Stopping the cycle of foster care runaways
She sat hunched like a shivering puppy, by a sign with arrows pointed in opposite directions and the warning: “My way. The highway.” Oversized glasses slipped down the bridge of her nose, stopped by a small stud piercing. Her dark hair was pulled back in a loose bun, her expression rueful.
The round-faced 17-year-old waited alone in a corner, steeling herself for a scolding from an adult.
Angel had recently run away from an emergency shelter at a Child Protective Services office in Houston, where she had been placed because the state had nowhere else to put her.
She didn’t want to be there, bunking in a room with old board games and mismatched blankets, a security guard in the lobby, and slogans like “Believe” and “Dream” stenciled on the walls – exhortations that seem like taunts.
So she took off, like dozens of foster kids who would rather risk the dangers of the street than stay in state custody.
As the teenager nibbled on a Pop-Tart, Shitonda Johnson hustled down the hallway on the second floor of the CPS building. She hovered over Angel, her voice suddenly softening from the crisp just-business-ma’am diction honed by her years in law enforcement.
“How are you?
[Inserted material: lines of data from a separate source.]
/-- The symbols of a valid CT are those of a legal FT (R29). -/
theorem ct_syms_le {ct : CodeTable} (hct : s.ct = some ct) {y : Nat} (hy : y ∈ ct.map CodeEntry.sym) : y ≤ symMax := by
  obtain ⟨t, ht, rfl⟩ := h.ct ct hct
  obtain ⟨ft, hft, hne, rfl⟩ := h.tree t ht
  obtain ⟨hsyms, -⟩ := h.ft ft hft
  rw [deriveCodes_syms hne] at hy
  obtain ⟨e, he, rfl⟩ := List.mem_map.1 hy
  exact hsyms e he

theorem bitUnpack {t : State} (ht : bitUnpack s = .ok t) : t.Inv := by
  obtain ⟨ct, b, rest, out, hct, hpl, hpad, hscan, rfl⟩ := bitUnpack_eq_ok ht
  obtain ⟨hcap, hsyms⟩ := scanBits_ok hscan (Nat.zero_le _) (by simp)
  have hrest := h.payload _ hpl
  rw [List.length_cons] at hrest
  rw [padOk_iff] at hpad
  refine (h.writeOutSyms ⟨hcap, fun y hy => h.ct_syms_le hct (hsyms y hy)⟩).writePad (by omega) ?_
  calc (BitVec.ofNat 64 (8 * rest.length - b.toNat)).toNat
      ≤ 8 * rest.length - b.toNat := by rw [BitVec.toNat_ofNat]; exact Nat.mod_le _ _
    _ ≤ 8 * s.caps.payload := by omega

theorem resultOf {i : Instr} {t : State} (ht : resultOf i s = .ok t) : t.Inv := by
  cases i with
  | nop => cases ht; exact h
  | freqAnalyze => exact h.freqAnalyze (runUnit_eq_ok.1 ht)
  | treeBuild => exact h.treeBuild (runUnit_eq_ok.1 ht)
  | codeDerive => exact h.codeDerive (runUnit_eq_ok.1 ht)
  | bitPack => exact h.bitPack (runUnit_eq_ok.1 ht)
  | contSerialize => exact h.contSerialize (runUnit_eq_ok.1 ht)
  | contDeserialize => exact h.contDeserialize (runUnit_eq_ok.1 ht)
  | payloadCheck => exact h.payloadCheck (runUnit_eq_ok.1 ht)
  | bitUnpack => exact h.bitUnpack (runUnit_eq_ok.1 ht)
  | compress =>
    obtain ⟨a, b, c, d, h1, h2, h3, h4, h5⟩ := compressSteps_eq_ok.1 ht
    exact ((((h.freqAnalyze h1).treeBuild h2).codeDerive h3).bitPack h4).contSerialize h5
  | decompress =>
    obtain ⟨a, b, c, d, h1, h2, h3, h4, h5⟩ := decompressSteps_eq_ok.1 ht
    exact ((((h.contDeserialize h1).treeBuild h2).codeDerive h3).payloadCheck h4).bitUnpack h5

theorem exec (i : Instr) : SafeOutcome (exec i s) := by
  rcases exec_cases i s with ⟨t, ht, e⟩ | ⟨f, -, e⟩
  · exact ⟨_, e, (h.resultOf ht).succeeded⟩
  · exact ⟨_, e, (h.discarded i).failed f.info f.stage (errCode_bounds f.kind)⟩

/-! The host's accesses (R33, R38, R62, R63, R65, R301). -/

theorem accept (w : Word) : (s.accept w).Inv :=
  { h with
    noErr := fun _ => ⟨rfl, rfl, rfl⟩
    errCode := by rintro ⟨⟩
    busy := by rintro _ _ ⟨⟩; exact ⟨rfl, rfl, rfl, rfl⟩ }

theorem softReset : s.softReset.Inv :=
  { powerOn_inv h.caps with
    memWf := h.memWf
    memRange := h.memRange }

theorem writeCtrl (v : Word) : (s.writeCtrl v).Inv := by
  rcases writeCtrl_cases s v with ⟨-, e⟩ | ⟨-, e⟩ <;> rw [e]
  · exact h.softReset
  · refine { h with busy := fun w k hp => ?_ }
    obtain ⟨hw, hk, hdone, herr⟩ := h.busy w k hp
    exact ⟨hw, hk, by simp [hdone], herr⟩

theorem writeRam {a v : Word} (he : s.writeEffective a = true) (hr : regionOf a ≠ .regs) : (s.writeRam a v).Inv :=
  { h with
    memWf := writeRam_wf a v h.memWf
    memRange := fun x hx => (writeRam_range he hr hx).elim id (h.memRange x) }

theorem busWrite (a v : Word) : (s.busWrite a v).Inv := by
  rcases busWrite_cases s a v with ⟨-, e⟩ | ⟨-, -, e⟩ | ⟨-, -, -, e⟩ | ⟨he, -, -, e⟩ <;> rw [e]
  · exact { h with }
  · exact h.writeCtrl v
  · exact { h with }
  · rcases writeIdle_cases s a v with ⟨-, e⟩ | e | e | e | ⟨hr, e⟩ <;> rw [e]
    · exact h.accept v
    · exact { h with }
    · exact { h with }
    · exact h
    · exact h.writeRam he hr

theorem busRead (a : Word) : (s.busRead a).Inv := by
  rcases busRead_cases s a with ⟨-, e⟩ | ⟨-, -, -, e⟩ | ⟨-, -, e⟩ <;> rw [e] <;> exact { h with }

theorem hostStep : s.hostStep.Inv := by
  have hrest : ∀ rest, State.Inv { s with bus := rest } := fun _ => { h with }
  rcases hostStep_cases s with ⟨-, e⟩ | ⟨a, rest, -, e⟩ | ⟨a, v, rest, -, e⟩ | ⟨rest, -, -, e⟩ | ⟨rest, -, -, e⟩ <;> rw [e]
  · exact h
  · exact (hrest rest).busRead a
  · exact (hrest rest).busWrite a v
  · exact h.busRead statusAddr
  · exact (hrest rest).busRead statusAddr

end State.Inv

/-- Settles O41: each of the four things a step can do keeps the invariant. -/
theorem stepKeepsTheInvariant : Obligations.StepKeepsTheInvariant := by
  intro s h
  have htick : s.tick.Inv := { h with }
  rcases step_cases s with ⟨-, e⟩ | ⟨_, _, -, -, e⟩ | ⟨_, _, i, -, -, -, e⟩ | ⟨w, _, _, -, -, -, e⟩ <;> rw [e]
  · exact ⟨_, rfl, h.hostStep⟩
  · exact ⟨_, rfl, htick.hostStep⟩
  · exact h.exec i
  · exact ⟨_, rfl, h.failed w (opcField w) (errCode_bounds .illegalCommand)⟩

end Sys2Proof.Machine

/-! PROOFS of the family `other`, part 2: the decoder's words, the step, and what every command does: its completion
(R272), its frame (R93), its first check (R274) and the errors its steps raise (R270). -/

namespace Sys2Proof.Machine

/-! Words and fields (R69, R91, R93). -/

/-- Settles O1: eleven encodings, three words with RSV not 0, and two opcodes in the gaps. -/
theorem tableWordsDecode : Obligations.TableWordsDecode :=
  ⟨decode_encode .nop, decode_encode .freqAnalyze, decode_encode .treeBuild, decode_encode .codeDerive,
    decode_encode .bitPack, decode_encode .contSerialize, decode_encode .contDeserialize, decode_encode .payloadCheck,
    decode_encode .bitUnpack, decode_encode .compress, decode_encode .decompress,
    decode_of_rsvField_ne_zero (by decide), decode_of_rsvField_ne_zero (by decide), rfl, rfl,
    decode_of_rsvField_ne_zero (by decide)⟩

/-- Settles O2. -/
theorem encodeThenDecode : Obligations.EncodeThenDecode := fun i _ => decode_encode i

/-- Settles O27: the laws of `be32` and `beVal`. -/
theorem bigEndianFieldsRoundTrip : Obligations.BigEndianFieldsRoundTrip :=
  ⟨fun _ => beVal_be32, fun a b c d => ⟨be32_beVal a b c d, beVal_four a b c d⟩⟩

/-! Whose turn it is (R70, R91, R96). -/

theorem engineTurn_iff {s : State} {w : Word} {k : Nat} (hp : s.phase = .busy w k) :
    s.engineTurn = true ↔ s.latency = 0 ∨ s.bus = [] := by
  simp [State.engineTurn, State.isBusy, hp]

theorem step_of_decoded {s : State} {w : Word} {k : Nat} {i : Instr} (hp : s.phase = .busy w k)
    (ht : s.engineTurn = true) (hd : decode w = .ok i) : step s = exec i s := by
  rw [step_of_engineTurn hp ht, runCommand, hd]

theorem step_of_hostTurn {s : State} {w : Word} {k : Nat} (hp : s.phase = .busy w k) (ht : s.engineTurn = false) :
    step s = .next s.tick.hostStep := by
  simp [step, hp, ht]

theorem step_idle {s : State} (hp : s.phase = .idle) : step s = .next s.hostStep := by
  simp [step, hp]

theorem hostStep_read {s : State} {a : Word} {rest : List HostOp} (h : s.bus = .read a :: rest) :
    s.hostStep = { s with bus := rest }.busRead a := by
  rw [State.hostStep, h]

theorem hostStep_write {s : State} {a v : Word} {rest : List HostOp} (h : s.bus = .write a v :: rest) :
    s.hostStep = { s with bus := rest }.busWrite a v := by
  rw [State.hostStep, h]

/-- WAIT reads STATUS and stays queued while BUSY. -/
theorem hostStep_wait {s : State} {rest : List HostOp} (h : s.bus = .wait :: rest) :
    s.hostStep = { s with
      bus := if (s.busValue 0x0C).getLsbD 0 then .wait :: rest else rest
      reads := s.reads ++ [s.busValue 0x0C] } := by
  have hbit : (s.busValue 0x0C).getLsbD 0 = s.isBusy := busValue_status_bit0 s
  rw [hbit, State.hostStep, h]
  cases s.isBusy
  · exact busRead_status _
  · refine (busRead_status s).trans ?_
    rw [if_pos rfl, ← h]
    rfl

/-- Settles O5: the engine's turn is `runCommand`, every other turn is the host's, which takes its next access. -/
theorem stepRunsTheDecodedCommand : Obligations.StepRunsTheDecodedCommand := by
  intro s
  refine ⟨fun w k i hp ht hd => step_of_decoded hp ((engineTurn_iff hp).2 ht) hd, fun w k hp hl hb => ?_, step_idle,
    fun h => ?_, fun _ _ => hostStep_read, fun _ _ _ => hostStep_write, fun _ => hostStep_wait⟩
  · refine step_of_hostTurn hp (Bool.eq_false_iff.2 fun ht => ?_)
    rcases (engineTurn_iff hp).1 ht with h | h
    · exact hl h
    · exact hb h
  · rw [State.hostStep, h]

/-- Settles O6: each of the four things a step can do answers a next state. -/
theorem stepAlwaysAnswersNext : Obligations.StepAlwaysAnswersNext := by
  intro s
  rcases step_cases s with ⟨_, e⟩ | ⟨_, _, _, _, e⟩ | ⟨_, _, i, _, _, _, e⟩ | ⟨_, _, _, _, _, _, e⟩
  · exact ⟨_, e⟩
  · exact ⟨_, e⟩
  · rw [e]; exact exec_next i s
  · exact ⟨_, e⟩

/-! Completion (R272). -/

/-- No command touches the sticky bits (R34). -/
theorem exec_sticky {i : Instr} {s t : State} (h : exec i s = .next t) :
    t.status.busErr = s.status.busErr ∧ t.status.overrun = s.status.overrun := by
  rcases exec_cases i s with ⟨u, hu, hx⟩ | ⟨f, -, hx⟩ <;> rw [hx] at h <;> injection h with h <;> subst h
  · simp [(resultOf_sameBut hu).status]
  · simp [(discarded_sameBut s i).status]

/-- Settles O8: a success and a failure each complete, and report what STATUS and ERRINFO show. -/
theorem everyCommandCompletes : Obligations.EveryCommandCompletes := by
  intro i s
  rcases exec_cases i s with ⟨t, -, e⟩ | ⟨f, -, e⟩
  · exact ⟨_, e, rfl, rfl, rfl, fun _ => ⟨rfl, rfl, rfl⟩, by rintro ⟨⟩, exec_sticky e⟩
  · exact ⟨_, e, rfl, rfl, rfl, by rintro ⟨⟩, fun _ => errCode_bounds f.kind, exec_sticky e⟩

/-! What DECOMPRESS's steps do on success (R254). -/

/-- Everything DECOMPRESS's steps do on success, for `ct` the codes of the container's table. -/
theorem decompressSteps_success {s t : State} :
    decompressSteps s = .ok t ↔
      s.inByteLen.toNat ≤ s.caps.inByte ∧ ∃ ft b rest out, FreqTable.wf ft ∧ ft ≠ [] ∧
        s.inBytes = containerBytes ft (b :: rest) ∧ rest.length + 1 ≤ s.caps.payload ∧
        expectedBytes ft (deriveCodes (build ft)) ≤ rest.length + 1 ∧ padOk b.toNat (8 * rest.length) = true ∧
        scanBits (deriveCodes (build ft)) s.caps.outSym [] [] (payloadBits b.toNat rest) = .ok out ∧
        t = { s with
          ft := some ft
          tree := some (build ft)
          ct := some (deriveCodes (build ft))
          payload := some (b :: rest)
          outSyms := some out
          pad := b
          pbits := BitVec.ofNat 64 (8 * rest.length - b.toNat) } := by
  rw [decompressSteps_eq_ok]
  constructor
  · rintro ⟨a, b, c, d, h1, h2, h3, h4, h5⟩
    obtain ⟨hin, ft, pl, hft, hbytes, hcap, rfl⟩ := contDeserialize_eq_ok.1 h1
    obtain ⟨ft', e1, hne, rfl⟩ := treeBuild_eq_ok.1 h2
    obtain ⟨tr, e2, rfl⟩ := codeDerive_eq_ok.1 h3
    obtain ⟨rfl, ft'', ct, pl', e3, e4, e5, hlen⟩ := payloadCheck_eq_ok h4
    obtain ⟨ct', p, rest, out, e6, e7, hpad, hscan, rfl⟩ := bitUnpack_eq_ok h5
    simp only [State.writeFt_ft, State.writeTree_ft, State.writeTree_tree, State.writeTree_payload, State.writeCt_ft,
      State.writeCt_ct, State.writeCt_payload, Option.some.injEq] at e1 e2 e3 e4 e5 e6 e7
    subst e1 e2 e3 e4 e5 e6 e7
    exact ⟨hin, ft, p, rest, out, hft, hne, hbytes, hcap, hlen, hpad, hscan, rfl⟩
  · rintro ⟨hin, ft, p, rest, out, hft, hne, hbytes, hcap, hlen, hpad, hscan, rfl⟩
    let c : State := { s with
      ft := some ft, tree := some (build ft), ct := some (deriveCodes (build ft)), payload := some (p :: rest) }
    refine ⟨_, _, c, c, contDeserialize_eq_ok.2 ⟨hin, ft, p :: rest, hft, hbytes, hcap, rfl⟩,
      treeBuild_eq_ok.2 ⟨ft, rfl, hne, rfl⟩, codeDerive_eq_ok.2 ⟨_, rfl, rfl⟩, ?_, ?_⟩
    · exact (payloadCheck_some (s := c) rfl rfl rfl).trans (if_neg (Nat.not_lt.2 hlen))
    · rw [bitUnpack_scan (s := c) rfl rfl hpad]
      simp only [c, hscan]

/-! The frame (R29, R93). -/

/-- The working registers, PAD and PBITS that are outside command `i`'s writes, and what R29 invalidates with them, are
in `t` as in `s`. -/
def KeepsUnwritten (i : Instr) (s t : State) : Prop :=
  (i ∉ [.freqAnalyze, .contDeserialize, .compress, .decompress] → t.ft = s.ft) ∧
  (i ∉ [.freqAnalyze, .treeBuild, .contDeserialize, .compress, .decompress] → t.tree = s.tree) ∧
  (i ∉ [.freqAnalyze, .treeBuild, .codeDerive, .contDeserialize, .compress, .decompress] → t.ct = s.ct) ∧
  (i ∉ [.bitPack, .contDeserialize, .compress, .decompress] → t.payload = s.payload) ∧
  (i ∉ [.contSerialize, .compress] → t.outBytes = s.outBytes) ∧
  (i ∉ [.bitUnpack, .decompress] → t.outSyms = s.outSyms) ∧
  (i ∉ [.bitPack, .bitUnpack, .compress, .decompress] → t.pad = s.pad ∧ t.pbits = s.pbits)

theorem discarded_keepsUnwritten (i : Instr) (s : State) : KeepsUnwritten i s (s.discarded i) := by
  cases i <;> simp [KeepsUnwritten, State.discarded]

theorem resultOf_keepsUnwritten {i : Instr} {s t : State} (h : resultOf i s = .ok t) : KeepsUnwritten i s t := by
  cases i with
  | nop => cases h; simp [KeepsUnwritten]
  | freqAnalyze => obtain ⟨-, -, rfl⟩ := freqAnalyze_eq_ok.1 (runUnit_eq_ok.1 h); simp [KeepsUnwritten]
  | treeBuild => obtain ⟨_, -, -, rfl⟩ := treeBuild_eq_ok.1 (runUnit_eq_ok.1 h); simp [KeepsUnwritten]
  | codeDerive => obtain ⟨_, -, rfl⟩ := codeDerive_eq_ok.1 (runUnit_eq_ok.1 h); simp [KeepsUnwritten]
  | bitPack => obtain ⟨_, _, -, -, -, -, rfl⟩ := bitPack_eq_ok (runUnit_eq_ok.1 h); simp [KeepsUnwritten]
  | contSerialize => obtain ⟨_, _, -, -, -, rfl⟩ := contSerialize_eq_ok (runUnit_eq_ok.1 h); simp [KeepsUnwritten]
  | contDeserialize =>
    obtain ⟨-, _, _, -, -, -, rfl⟩ := contDeserialize_eq_ok.1 (runUnit_eq_ok.1 h); simp [KeepsUnwritten]
  | payloadCheck => obtain ⟨rfl, -⟩ := payloadCheck_eq_ok (runUnit_eq_ok.1 h); simp [KeepsUnwritten]
  | bitUnpack => obtain ⟨_, _, _, _, -, -, -, -, rfl⟩ := bitUnpack_eq_ok (runUnit_eq_ok.1 h); simp [KeepsUnwritten]
  | compress =>
    obtain ⟨-, -, -, _, _, -, -, -, -, rfl⟩ := (compressSteps_success rfl rfl).1 h; simp [KeepsUnwritten]
  | decompress =>
    obtain ⟨-, _, _, _, _, -, -, -, -, -, -, -, rfl⟩ := decompressSteps_success.1 h; simp [KeepsUnwritten]

/-- What `SameBut` says of the RAMs, the capacities, the host's registers and the host's side. -/
theorem SameBut.frame {s t : State} (h : SameBut s t) :
    (∀ a, t.ramByte a = s.ramByte a) ∧ t.mem = s.mem ∧ t.caps = s.caps ∧ t.inSymLen = s.inSymLen ∧
    t.inByteLen = s.inByteLen ∧ t.cmd = s.cmd ∧ t.irqEn = s.irqEn ∧ t.bus = s.bus ∧ t.reads = s.reads ∧
    t.draws = s.draws :=
  ⟨fun a => by rw [State.ramByte, h.mem, State.ramByte], h.mem, h.caps, h.inSymLen, h.inByteLen, h.cmd, h.irqEn, h.bus,
    h.reads, h.draws⟩

/-- A command changes what its steps or R273 change, and in its completion the phase, STATUS and ERRINFO. -/
theorem exec_frame {i : Instr} {s t : State} (h : exec i s = .next t) :
    ∃ u p st e, SameBut s u ∧ KeepsUnwritten i s u ∧ t = { u with phase := p, status := st, errInfo := e } := by
  rcases exec_cases i s with ⟨u, hu, hx⟩ | ⟨f, -, hx⟩ <;> rw [hx] at h <;> injection h with h <;> subst h
  · exact ⟨u, _, _, _, resultOf_sameBut hu, resultOf_keepsUnwritten hu, rfl⟩
  · exact ⟨s.discarded i, _, _, _, discarded_sameBut s i, discarded_keepsUnwritten i s, rfl⟩

/-- Settles O9: neither the steps nor R273 change more than the writes column, and a completion no register of these. -/
theorem commandsLeaveTheRestUnchanged : Obligations.CommandsLeaveTheRestUnchanged := by
  intro i s t h
  obtain ⟨u, _, _, _, hsame, hkeeps, rfl⟩ := exec_frame h
  obtain ⟨h1, h2, h3, h4, h5, h6, h7, h8, h9, h10⟩ := hsame.frame
  exact ⟨h1, h2, h3, h4, h5, h6, h7, h8, h9, h10, hkeeps⟩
Is that your lunch?” Johnson asked in a maternal tone. “Come on, sweetie.”
She led Angel to a conference room.
Johnson’s assignment: Find out why Angel had taken off, what happened while she was missing, and, if she could, persuade her not to run again.
As a special investigator with the Department of Family and Protective Services, she had seen what happens to runaway foster kids. Pimps eager to lure them into prostitution. Men who offer help but deliver sexual assault. A swift descent into homelessness and hunger.
Johnson braced herself for Angel’s story.